### Prompt
What number of lines in the records below hold the word "drop"? Give that number alone.

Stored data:
···

/-- R68: SET_WORKING_PERIOD answers its frame, and is the ENCODE it expands to. -/
def Obligations.SetWorkingPeriodAnswersFrame : Prop :=
  ∀ (t : Byte) (s : State), s.pending = none →
    exec (.setWorkingPeriod t) s = .next (s.answered .ok (.cmdFrame
      #v[0xAA, 0xB4, 0x08, 0x01, t, 0, 0, 0, 0, 0, 0, 0, 0, 0, 0, 0xFF, 0xFF, t + 7, 0xAB])) ∧
    exec (.setWorkingPeriod t) s = exec (.encode 0x08 2 #v[1, t, 0, 0, 0, 0, 0, 0, 0, 0, 0, 0]) s

/-- R58, R66: in every state a logical command does what the ENCODE it expands to does, whatever the payload bus holds
above the length; SET_SLEEP takes 0 and 1 only. That another operand is refused in the meaning too, and in a busy state
as well, is the model's inference (log entry 15). -/
def Obligations.LogicalCommandsExpandToEncode : Prop :=
  ∀ (bus : Payload) (s : State),
    (bus[0] = 1 → exec (.setMode bus[1]) s = exec (.encode 0x02 2 bus) s) ∧
    exec .queryData s = exec (.encode 0x04 0 bus) s ∧
    ((∀ (k : Nat) (_ : k < 10), bus[k] = 0) →
      exec (.setDeviceId (BitVec.ofNat 16 (bus[10].toNat + 256 * bus[11].toNat))) s = exec (.encode 0x05 12 bus) s) ∧
    (bus[0] = 1 → bus[1].toNat ≤ 1 → exec (.setSleep bus[1]) s = exec (.encode 0x06 2 bus) s) ∧
    (1 < bus[1].toNat → exec (.setSleep bus[1]) s = .refused .sleepOperand) ∧
    exec .queryFirmware s = exec (.encode 0x07 0 bus) s ∧
    (bus[0] = 1 → exec (.setWorkingPeriod bus[1]) s = exec (.encode 0x08 2 bus) s)

/-- R54: payload bytes at index `len` and above are ignored, and for a length over 12 no payload byte matters. -/
def Obligations.PayloadBytesBeyondLengthIgnored : Prop :=
  ∀ (cmd : Byte) (len : Nat) (p p' : Payload) (s : State),
    (len ≤ 12 → ∀ (k : Nat) (_ : k < 12), k < len → p[k] = p'[k]) →
    exec (.encode cmd len p) s = exec (.encode cmd len p') s

/-- R69: ENCODE's response is a function of its operands alone, the same in any two states that accept it, and it
leaves every register, the stream and the ports as they were. -/
def Obligations.EncodeIsPure : Prop :=
  ∀ (cmd : Byte) (len : Nat) (payload : Payload), ∃ r : Response, ∀ s : State, s.pending = none →
    exec (.encode cmd len payload) s = .next (s.answered r.status r.result)

/-! ## Resynchroniser -/

/-- R75: READ_FRAME is accepted and begins to hunt; the stream is not yet touched. -/
def Obligations.ReadFrameBeginsHunting : Prop :=
  ∀ s : State, s.pending = none →
    exec .readFrame s = .next { s with pending := some .readFrame, phase := .hunt, count := 0 }

/-- R76: in HUNT a byte other than the start marker is discarded and nothing else happens. -/
def Obligations.HuntDiscardsOtherBytes : Prop :=
  ∀ (s : State) (b : Byte) (rest : List RxItem),
    s.Reading → s.phase = .hunt → s.rx = .byte b :: rest → b ≠ 0xAA →
    step s = .next { s with env := s.env.rest, rx := rest, response := none }

/-- R77: in HUNT the start marker begins the frame. That the nine bytes of `buf` above it stay as they were is the
model's choice (log entry 19). -/
def Obligations.HuntStartMarkerBeginsFrame : Prop :=
  ∀ (s : State) (rest : List RxItem),
    s.Reading → s.phase = .hunt → s.rx = .byte 0xAA :: rest →
    ∃ t : State, step s = .next t ∧
      t = { s with
            env := s.env.rest, rx := rest, response := none, buf := t.buf, count := 1, phase := .collect } ∧
      t.buf[0] = 0xAA ∧ ∀ (j : Nat) (_ : j < 10), j ≠ 0 → t.buf[j] = s.buf[j]

/-- R78: in COLLECT with `count = k`, 1 to 8, a byte of any value is stored at `buf[k]` and the count goes up.
That the bytes of `buf` above `k` stay as they were is the model's choice (log entry 19). -/
def Obligations.CollectStoresByte : Prop :=
  ∀ (s : State) (b : Byte) (rest : List RxItem),
    s.Reading → s.phase = .collect → s.rx = .byte b :: rest → s.count.val ≤ 8 →
    ∃ t : State, step s = .next t ∧
      t = { s with env := s.env.rest, rx := rest, response := none, buf := t.buf, count := t.count } ∧
      t.count.val = s.count.val + 1 ∧
      ∀ (j : Nat) (_ : j < 10), t.buf[j] = if j = s.count.val then b else s.buf[j]

/-- R78, R79: in COLLECT with `count = 9` the byte completes the frame in the same step, and the READ_FRAME is
answered with it. -/
def Obligations.CollectCompletesFrame : Prop :=
  ∀ (s : State) (b : Byte) (rest : List RxItem),
    s.Reading → s.phase = .collect → s.rx = .byte b :: rest → s.count.val = 9 →
    ∃ F : RspFrame, F[9] = b ∧ (∀ (j : Nat) (_ : j < 9), F[j] = s.buf[j]) ∧
      step s = .next
        { s with
          env := s.env.rest, rx := rest, buf := F, phase := .idle, count := 0, pending := none
          response := some ⟨.ok, .rspFrame F⟩, delivered := s.delivered ++ [⟨.ok, .rspFrame F⟩] }

/-- R80, R103: a transport error in HUNT or COLLECT ends the READ_FRAME with TRANSPORT_ERROR and no frame; the stream
after it is some suffix of what followed (U4: a free value, so nothing is said of how much is gone). -/
def Obligations.TransportErrorEndsRead : Prop :=
  ∀ (s : State) (rest : List RxItem), s.Reading → s.rx = .err :: rest →
    ∃ n : Nat, step s = .next
      { s with
        env := s.env.rest, rx := rest.drop n, draws := s.draws + 1, phase := .idle, count := 0, pending := none
        response := some ⟨.transportError, .none⟩, delivered := s.delivered ++ [⟨.transportError, .none⟩] }

/-- R37, R82, R114: a READ_FRAME whose stream is empty waits, in HUNT and in COLLECT: the block takes no step. That the
wait is a step that changes nothing but the response driven before it is the model's inference (log entries 1, 13). -/
def Obligations.WaitingReadStutters : Prop :=
  ∀ s : State, s.Reading → s.rx = [] → step s = .next { s with env := s.env.rest, response := none }

/-- R82: with no start marker in the stream, or fewer than nine bytes after it, no error, and a transport that offers no
more, the READ_FRAME never completes: the run goes on for ever, the request stays pending and no later request is
accepted. Over noise the registers stay; after a start marker the bytes that followed it are in `buf`. -/
def Obligations.ReadFrameMayNeverComplete : Prop :=
  ∀ (s : State) (noise tail : List Byte),
    s.env.Quiet → s.sequencerOk = true → s.phase = .hunt → s.rx = (noise ++ tail).map .byte →
    (∀ b ∈ noise, b ≠ 0xAA) → (tail = [] ∨ ∃ d : List Byte, tail = 0xAA :: d ∧ d.length < 9) →
    ∀ n : Nat, ∃ t : State, Host.Core.run Sys2Proof.core n s = .next t ∧
      t.pending = some .readFrame ∧ t.port = s.port ∧ t.delivered = s.delivered ∧
      t.rx = s.rx.drop n ∧
      (n ≤ noise.length ∨ tail = [] → t.phase = .hunt ∧ t.count.val = 0 ∧ t.buf = s.buf) ∧
      (noise.length < n → tail ≠ [] →
        t.phase = .collect ∧ t.count.val = min (n - noise.length) tail.length ∧
        ∀ (j : Nat) (_ : j < 10), j < t.count.val → tail[j]? = some t.buf[j])

/-- R40, R76, R82: under a transport that offers noise without end, and never a start marker or an error, the READ_FRAME
never completes, whatever requests the caller issues meanwhile: it hunts for ever, with its registers as they were,
and every request offered stays on the port. -/
def Obligations.EndlessNoiseNeverCompletes : Prop :=
  ∀ s : State, s.env.Noisy → s.sequencerOk = true → s.phase = .hunt → (∀ x ∈ s.rx, ∃ b : Byte, b ≠ 0xAA ∧ x = .byte b) →
    ∀ n : Nat, ∃ t : State, Host.Core.run Sys2Proof.core n s = .next t ∧
      t.phase = .hunt ∧ t.count.val = 0 ∧ t.buf = s.buf ∧ t.pending = some .readFrame ∧ s.port <+: t.port ∧
      t.delivered = s.delivered ∧ t.draws = s.draws ∧ (∀ x ∈ t.rx, ∃ b : Byte, b ≠ 0xAA ∧ x = .byte b) ∧ t.env.Noisy

/-- R83: of a stream of noise, a start marker, nine bytes and a rest, READ_FRAME takes exactly the noise and the ten
bytes, returns the ten, and leaves the rest; the noise is of any length and the nine bytes of any value. -/
def Obligations.ReadFrameTakesNoiseAndTenBytes : Prop :=
  ∀ (s : State) (noise : List Byte) (d : Vector Byte 9) (rest : List RxItem),
    s.env.quietFor (noise.length + 10) = true → s.sequencerOk = true → s.phase = .hunt → (∀ b ∈ noise, b ≠ 0xAA) →
    s.rx = noise.map .byte ++ .byte 0xAA :: (d.toList.map .byte ++ rest) →
    ∃ F : RspFrame, F.toList = 0xAA :: d.toList ∧
      Host.Core.run Sys2Proof.core (noise.length + 10) s = .next
        { s with
          env := s.env.after (noise.length + 10), rx := rest, buf := F, phase := .idle, count := 0, pending := none
          response := some ⟨.ok, .rspFrame F⟩, delivered := s.delivered ++ [⟨.ok, .rspFrame F⟩] }

/-! ## Typed parsers -/

/-- R92, R98: DECODE_MEASUREMENT on a frame of subtype `0xC0`: little-endian fields, validity from the six data bytes
and the trailer, the fields under both statuses; another subtype is refused. -/
def Obligations.DecodeMeasurementAnswersFields : Prop :=
  ∀ (F : RspFrame) (s : State), s.pending = none →
    (F[1] = 0xC0 →
      exec (.decodeMeasurement F) s =
        .next (s.answered
          (if (F[2].toNat + F[3].toNat + F[4].toNat + F[5].toNat + F[6].toNat + F[7].toNat) % 256 = F[8].toNat ∧ F[9] = 0xAB
            then .ok else .checksumMismatch)
          (.measurement (BitVec.ofNat 16 (F[2].toNat + 256 * F[3].toNat)) (BitVec.ofNat 16 (F[4].toNat + 256 * F[5].toNat))
            (decide ((F[2].toNat + F[3].toNat + F[4].toNat + F[5].toNat + F[6].toNat + F[7].toNat) % 256 = F[8].toNat
              ∧ F[9] = 0xAB))))) ∧
    (F[1] ≠ 0xC0 → exec (.decodeMeasurement F) s = .refused .measurementSubtype)

/-- R95, R98: DECODE_FIRMWARE on any frame. -/
def Obligations.DecodeFirmwareAnswersFields : Prop :=
  ∀ (F : RspFrame) (s : State), s.pending = none →
    exec (.decodeFirmware F) s =
      .next (s.answered
        (if (F[2].toNat + F[3].toNat + F[4].toNat + F[5].toNat + F[6].toNat + F[7].toNat) % 256 = F[8].toNat ∧ F[9] = 0xAB
          then .ok else .checksumMismatch)
        (.firmware F[3] F[4] F[5] (BitVec.ofNat 16 (F[6].toNat + 256 * F[7].toNat))
          (decide ((F[2].toNat + F[3].toNat + F[4].toNat + F[5].toNat + F[6].toNat + F[7].toNat) % 256 = F[8].toNat
            ∧ F[9] = 0xAB))))

/-- R90: the checksum of a response frame is the sum of the six data bytes mod 256; start marker, subtype, checksum
byte and trailer take no part. -/
def Obligations.ResponseChecksumWindow : Prop :=
  ∀ (F : RspFrame) (b : Byte),
    (respChecksum F).toNat = (F[2].toNat + F[3].toNat + F[4].toNat + F[5].toNat + F[6].toNat + F[7].toNat) % 256 ∧
    respChecksum (F.set 0 b) = respChecksum F ∧ respChecksum (F.set 1 b) = respChecksum F ∧
    respChecksum (F.set 8 b) = respChecksum F ∧ respChecksum (F.set 9 b) = respChecksum F

/-- R99: a change of the checksum byte by a nonzero amount makes a valid frame invalid, a trailer other than `0xAB`
makes any frame invalid, and neither changes a field either parser returns. -/
def Obligations.ChecksumAndTrailerChangesDetected : Prop :=
  ∀ (F : RspFrame) (δ t : Byte),
    (validFrame F = true → δ ≠ 0 → validFrame (F.set 8 (F[8] + δ)) = false) ∧
    (t ≠ 0xAB → validFrame (F.set 9 t) = false) ∧
    ∀ G : RspFrame, G = F.set 8 (F[8] + δ) ∨ G = F.set 9 t →
      ∀ s : State, s.pending = none →
        (F[1] = 0xC0 → exec (.decodeMeasurement G) s = .next (s.answered (decodeStatus G)
          (.measurement (pm25Raw F) (pm10Raw F) (validFrame G)))) ∧
        exec (.decodeFirmware G) s = .next (s.answered (decodeStatus G)
          (.firmware F[3] F[4] F[5] (devId F) (validFrame G)))

/-- R99: two changes of data bytes that cancel mod 256 are not detected. -/
def Obligations.CancellingChangesNotDetected : Prop :=
  ∀ (F : RspFrame) (j k : Nat) (_ : 2 ≤ j) (_ : j < k) (_ : k < 8) (δ : Byte),
    validFrame ((F.set j (F[j] + δ)).set k (F[k] - δ)) = validFrame F

/-- R96, R97: neither parser reads the start marker, and DECODE_FIRMWARE does not read the subtype, in any state. -/
def Obligations.ParsersIgnoreMarkerAndFirmwareSubtype : Prop :=
  ∀ (F : RspFrame) (b : Byte) (s : State),
    exec (.decodeMeasurement (F.set 0 b)) s = exec (.decodeMeasurement F) s ∧
    exec (.decodeFirmware (F.set 0 b)) s = exec (.decodeFirmware F) s ∧
    exec (.decodeFirmware (F.set 1 b)) s = exec (.decodeFirmware F) s

/-- R10: `le16` puts the first byte at bits 7 to 0 and the second at bits 15 to 8. -/
def Obligations.LittleEndianAssembly : Prop :=
  ∀ lo hi : Byte,
    le16 lo hi = (lo.zeroExtend 16 ||| (hi.zeroExtend 16 <<< 8)) ∧
    (le16 lo hi).extractLsb' 0 8 = lo ∧ (le16 lo hi).extractLsb' 8 8 = hi ∧
    (le16 lo hi).toNat = lo.toNat + 256 * hi.toNat

/-- R94: the concentration is the exact rational `raw / 10`, its decimal digits are `raw div 10` and `raw mod 10`, and
it lies in 0.0 to 6553.5. -/
def Obligations.ConcentrationIsExactTenths : Prop :=
  ∀ raw : Half,
    10 * concentration raw = (raw.toNat : Rat) ∧
    concentration raw = ((concentrationDecimal raw).1 : Rat) + ((concentrationDecimal raw).2 : Rat) / 10 ∧
    (concentrationDecimal raw).2 < 10 ∧ 0 ≤ concentration raw ∧ concentration raw ≤ 65535 / 10

/-! ## The environment -/

/-- R34, R48: the frame of a MEASUREMENT_RESPONSE reaches the end of the receive stream in index order and the block
does nothing. That the row's meaning is this arrival is the model's choice (log entry 4). -/
def Obligations.MeasurementResponseArrivesInOrder : Prop :=
  ∀ (pm25 pm10 : Half) (res6 res7 : Byte) (s : State),
    exec (.measurementResponse pm25 pm10 res6 res7) s = .next
      { s with rx := s.rx ++ [.byte 0xAA, .byte 0xC0,
        .byte (BitVec.ofNat 8 (pm25.toNat % 256)), .byte (BitVec.ofNat 8 (pm25.toNat / 256)),
        .byte (BitVec.ofNat 8 (pm10.toNat % 256)), .byte (BitVec.ofNat 8 (pm10.toNat / 256)),
        .byte res6, .byte res7,
        .byte (BitVec.ofNat 8 (pm25.toNat % 256 + pm25.toNat / 256 + pm10.toNat % 256 + pm10.toNat / 256
          + res6.toNat + res7.toNat)), .byte 0xAB] }

/-- R48, R83, R92: a measurement response that arrives, read by a READ_FRAME from an empty stream and decoded, gives
its own fields with `OK`. (The arrival is the model's reading of the response row, log entry 4.) -/
def Obligations.MeasurementRoundTrip : Prop :=
  ∀ (pm25 pm10 : Half) (res6 res7 : Byte) (s : State),
    s.env.quietFor 10 = true → s.phase = .idle → s.sequencerOk = true → s.rx = [] →
    ∃ (F : RspFrame) (s1 s2 s3 : State),
      exec (.measurementResponse pm25 pm10 res6 res7) s = .next s1 ∧
      exec .readFrame s1 = .next s2 ∧
      Host.Core.run Sys2Proof.core 10 s2 = .next s3 ∧
      s3.rx = [] ∧ s3.pending = none ∧ s3.delivered = s.delivered ++ [⟨.ok, .rspFrame F⟩] ∧
      exec (.decodeMeasurement F) s3 = .next (s3.answered .ok (.measurement pm25 pm10 true))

···

### Answer
2